Transcribe exactly everything in the data below from the line containing "def mvBusy : Nat := 1" down to the line containing "def patByte (d", both lines included and nothing further.

(Supplied records begins)

-- ==== Sys2Proof/Machine/Movers.lean ====
section
/-! DEFINITION. The block movers (chapter 13): descriptors and their checks, beats and their arbitration, overlap, completion and
read-back, stop and errors. -/

namespace Sys2Proof.Machine

/-! ### Channels and descriptors (R382 to R385) -/

/-- The page of a channel's registers, its live state and its fields. -/
def movPage (c : Nat) : Nat := 0x051 + c / 16
def State.mover (s : State) (c : Nat) : Mover := lookD s.movers c {}
def State.setMover (s : State) (c : Nat) (x : Mover) : State := { s with movers := put s.movers c x }
def State.mrd (s : State) (c : Nat) (f : Fld) : Nat := s.rd (movPage c) f (c % 16)
def State.mwr (s : State) (c : Nat) (f : Fld) (v : Nat) : State := s.wr (movPage c) f v (c % 16)

/-- The states of a channel (R401). -/
def mvIdle : Nat := 0
def mvBusy : Nat := 1
def mvStopping : Nat := 2
def mvStopped : Nat := 3
def mvError : Nat := 4
def mvWaiting : Nat := 5

/-- Whether a channel has a descriptor under way or asked for. -/
def State.mvActive (s : State) (c : Nat) : Bool :=
  let st := s.mrd c R.MV_STAT_STATE
  decide (st = mvBusy ∨ st = mvStopping ∨ st = mvWaiting)

/-- A little-endian number of `n` words from word `k` of a descriptor. -/
def wordsAt (d : List Nat) (k n : Nat) : Nat := ((List.range n).map fun i => d.getD (k + i) 0 % 2 ^ 14 * 2 ^ (14 * i)).sum

/-- The fields of a descriptor (R384). -/
def mvMode (d : List Nat) : Nat := d.getD 0 0 % 8
def mvLen (d : List Nat) : Nat := wordsAt d 7 2
def mvEvt (d : List Nat) : Bool := bit (d.getD 0 0) 3
def mvRb (d : List Nat) : Bool := bit (d.getD 0 0) 4
def mvLast (d : List Nat) : Bool := bit (d.getD 0 0) 5

/-- A side of a descriptor: its space, its address in that space, and its wrap (R385, R389). -/
structure Side where
  space : Nat
  addr  : Nat
  wrap  : Nat
  deriving DecidableEq, Repr

def mvSide (d : List Nat) (k w : Nat) : Side :=
  let a := wordsAt d k 3
  let sp := bits a 39 3
  ⟨sp, if sp = 0 then a % 2 ^ 29 else if sp = 1 then a % 2 ^ 38 else a % 2 ^ 8, w⟩

def mvSrc (d : List Nat) : Side := mvSide d 1 (d.getD 9 0 % 32)
def mvDst (d : List Nat) : Side := mvSide d 4 (d.getD 9 0 / 32 % 32)

/-- Whether a mode reads SRC: copy and compare do, fill and compare with constant do not (R384, R390). -/
def usesSrc (mode : Nat) : Bool := decide (mode = 0 ∨ mode = 2)
/-- Whether a mode only reads. -/
def compares (mode : Nat) : Bool := decide (mode = 2 ∨ mode = 3)

/-- The pattern byte at an offset (R390). -/
def patByte (d : List Nat) (o : Nat) : Byte := BitVec.ofNat 8 (d.getD (10 + o % 2) 0)

/-- The address of the byte of a side at an offset, within the region of its wrap (R389). -/
def Side.at (x : Side) (o : Nat) : Nat :=
  if x.wrap = 0 then x.addr + o
  else
    let n := 2 ^ x.wrap
    x.addr / n * n + (x.addr % n + o) % n

/-- The ranges (start, length) that a side covers, and the region that its wrap names. -/
def Side.spans (x : Side) (len : Nat) : List (Nat × Nat) :=
  if x.wrap = 0 then [(x.addr, len)]
  else
    let n := 2 ^ x.wrap
    let base := x.addr / n * n
    let first := n - x.addr % n
    if n ≤ len then [(base, n)] else if len ≤ first then [(x.addr, len)] else [(x.addr, first), (base, len - first)]

def Side.region (x : Side) (len : Nat) : Nat × Nat :=
  if x.wrap = 0 then (x.addr, len) else (x.addr / 2 ^ x.wrap * 2 ^ x.wrap, 2 ^ x.wrap)

def meets (x y : Nat × Nat) : Bool := decide (x.1 < y.1 + y.2 ∧ y.1 < x.1 + x.2)

/-! ### Errors and completion (R394, R396) -/

/-- A stop completes: STOPPED, and an enable that waits for it takes effect. -/
def State.mvStopDone (s : State) (c : Nat) : State :=
  let s := (s.setMover c { s.mover c with stop := false, go := false }).mwr c R.MV_STAT_STATE mvStopped
  if s.mrd c R.MV_STAT_EN_PENDING = 1 then (s.mwr c R.MV_STAT_EN_PENDING 0).mwr c R.MV_CFG_EN 1 else s

/-- A channel enters ERROR with a cause at a byte offset (R396, R400). -/
def State.mvFail (s : State) (c cause ofs : Nat) : State :=
  let f := if cause = 6 then R.MV_ERR_DATA else if cause = 7 then R.MV_ERR_ADDR else if cause = 8 then R.MV_ERR_HOST else R.MV_ERR_REJECT
  let s := (s.bump 0x050 f).capture 0x050 R.MV_CAP_VALID R.MV_CAP_OVR
  let s := (s.wr 0x050 R.MV_CAP_CH c).wr 0x050 R.MV_CAP_CAUSE cause
  let s := ((s.setMover c {}).mwr c R.MV_STAT_CAUSE cause).mwr c R.MV_ERRAT_OFS ofs
  let s := (s.mwr c R.MV_STAT_STATE mvError).pgEvt (movPage c) (c % 16)
  if s.mrd c R.MV_STAT_EN_PENDING = 1 then (s.mwr c R.MV_STAT_EN_PENDING 0).mwr c R.MV_CFG_EN 1 else s

/-- A descriptor completes (R394): DONE, TAG, the done event; then the stop, the list's next descriptor, or the wait for one. -/
def State.mvDone (s : State) (c : Nat) : State :=
  let x := s.mover c
  let d := x.desc.getD []
  let s := ((s.bump (movPage c) R.MV_STAT_DONE (c % 16)).mwr c R.MV_TAG_TAG (d.getD 12 0)).setMover c { stop := x.stop }
  let s := if mvEvt d then s.raise (144 + c) else s
  let list := s.mrd c R.MV_CFG_DSRC = 1 ∧ ¬ mvLast d
  let s := if list then s.mwr c R.MV_NEXT_ADDR (wordsAt d 13 2) else s
  if x.stop then s.mvStopDone c
  else if list then (s.setMover c { go := true }).mwr c R.MV_STAT_STATE mvBusy
  else s.mwr c R.MV_STAT_STATE mvIdle

/-! ### Control (R382, R396, R398) -/

/-- MV_CTRL.GO. -/
def State.mvGo (s : State) (c : Nat) : State :=
  let st := s.mrd c R.MV_STAT_STATE
  if s.mrd c R.MV_CFG_EN = 0 ∨ ¬ (st = mvIdle ∨ st = mvStopped) then s
  else if s.mrd c R.MV_CFG_DSRC = 2 then s.mwr c R.MV_STAT_STATE mvIdle
  else (s.setMover c { go := true }).mwr c R.MV_STAT_STATE mvBusy

/-- A stop is asked for, by MV_CTRL.STOP or by EN = 0. -/
def State.mvStopAsk (s : State) (c : Nat) : State :=
  let st := s.mrd c R.MV_STAT_STATE
  if st = mvError ∨ st = mvStopped then s
  else if (s.mover c).desc.isNone then s.mvStopDone c
  else (s.setMover c { s.mover c with stop := true }).mwr c R.MV_STAT_STATE mvStopping

/-- MV_CTRL.CLR leaves ERROR for IDLE. -/
def State.mvClr (s : State) (c : Nat) : State :=
  if s.mrd c R.MV_STAT_STATE = mvError then ((s.setMover c {}).mwr c R.MV_STAT_STATE mvIdle).mwr c R.MV_STAT_CAUSE 0 else s

/-- A write of MV_CTRL. -/
def State.writeMvCtrl (s : State) (c data : Nat) : State :=
  let s := if bit data 2 then s.mvClr c else s
  let s := if bit data 0 then s.mvGo c else s
  if bit data 1 then s.mvStopAsk c else s

/-- A write of MV_CFG (R382, R396, R401): DSRC changes only while EN is 0; EN = 1 with a reserved DSRC is refused, and waits for a stop. -/
def State.writeMvCfg (s : State) (c data : Nat) : State :=
  let was := s.mrd c R.MV_CFG_EN = 1
  let s := s.mwr c R.MV_CFG_PRIO (data / 16)
  let s := if was then (if data % 4 ≠ s.mrd c R.MV_CFG_DSRC then s.pgErr (movPage c) (some (0x40 + 64 * (c % 16), data)) else s)
    else s.mwr c R.MV_CFG_DSRC data
  if bit data 8 then
    if was then s
    else if s.mrd c R.MV_CFG_DSRC = 3 then s.mwr c R.MV_STAT_EN_PENDING 0
    else if (s.mover c).stop then s.mwr c R.MV_STAT_EN_PENDING 1
    else s.mwr c R.MV_CFG_EN 1
  else
    let s := (s.mwr c R.MV_CFG_EN 0).mwr c R.MV_STAT_EN_PENDING 0
    if was then s.mvStopAsk c else s

/-! ### Fetch (R382, R383, R386) -/

/-- Whether a queue's QDST, and its QSRC, select a mover channel. -/
def State.mvFeeds (s : State) (c q : Nat) : Bool := decide (s.qrd q R.QDST_KIND = 2 ∧ s.qrd q R.QDST_ID = c)
def State.mvFills (s : State) (c q : Nat) : Bool := decide (s.qrd q R.QSRC_KIND = 3 ∧ s.qrd q R.QSRC_ID = c)

/-- Whether the host window of a side is enabled. -/
def State.winOn (s : State) (x : Side) : Bool := s.on 0x050 R.MV_HWIN_LO_EN (x.addr / 2 ^ 32)

/-- The start of the store that holds a BAR2 address (R168, R528). -/
def storeStart (a : Nat) : Nat :=
  let n := if a < 0x1000000 then 0x8000 else if 0x4000000 ≤ a ∧ a < 0x6000000 then 0x200000 else 0x80000
  a / n * n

(Supplied records ends)

**Solution for this exercise**
def mvBusy : Nat := 1
def mvStopping : Nat := 2
def mvStopped : Nat := 3
def mvError : Nat := 4
def mvWaiting : Nat := 5

/-- Whether a channel has a descriptor under way or asked for. -/
def State.mvActive (s : State) (c : Nat) : Bool :=
  let st := s.mrd c R.MV_STAT_STATE
  decide (st = mvBusy ∨ st = mvStopping ∨ st = mvWaiting)

/-- A little-endian number of `n` words from word `k` of a descriptor. -/
def wordsAt (d : List Nat) (k n : Nat) : Nat := ((List.range n).map fun i => d.getD (k + i) 0 % 2 ^ 14 * 2 ^ (14 * i)).sum

/-- The fields of a descriptor (R384). -/
def mvMode (d : List Nat) : Nat := d.getD 0 0 % 8
def mvLen (d : List Nat) : Nat := wordsAt d 7 2
def mvEvt (d : List Nat) : Bool := bit (d.getD 0 0) 3
def mvRb (d : List Nat) : Bool := bit (d.getD 0 0) 4
def mvLast (d : List Nat) : Bool := bit (d.getD 0 0) 5

/-- A side of a descriptor: its space, its address in that space, and its wrap (R385, R389). -/
structure Side where
  space : Nat
  addr  : Nat
  wrap  : Nat
  deriving DecidableEq, Repr

def mvSide (d : List Nat) (k w : Nat) : Side :=
  let a := wordsAt d k 3
  let sp := bits a 39 3
  ⟨sp, if sp = 0 then a % 2 ^ 29 else if sp = 1 then a % 2 ^ 38 else a % 2 ^ 8, w⟩

def mvSrc (d : List Nat) : Side := mvSide d 1 (d.getD 9 0 % 32)
def mvDst (d : List Nat) : Side := mvSide d 4 (d.getD 9 0 / 32 % 32)

/-- Whether a mode reads SRC: copy and compare do, fill and compare with constant do not (R384, R390). -/
def usesSrc (mode : Nat) : Bool := decide (mode = 0 ∨ mode = 2)
/-- Whether a mode only reads. -/
def compares (mode : Nat) : Bool := decide (mode = 2 ∨ mode = 3)

/-- The pattern byte at an offset (R390). -/
def patByte (d : List Nat) (o : Nat) : Byte := BitVec.ofNat 8 (d.getD (10 + o % 2) 0)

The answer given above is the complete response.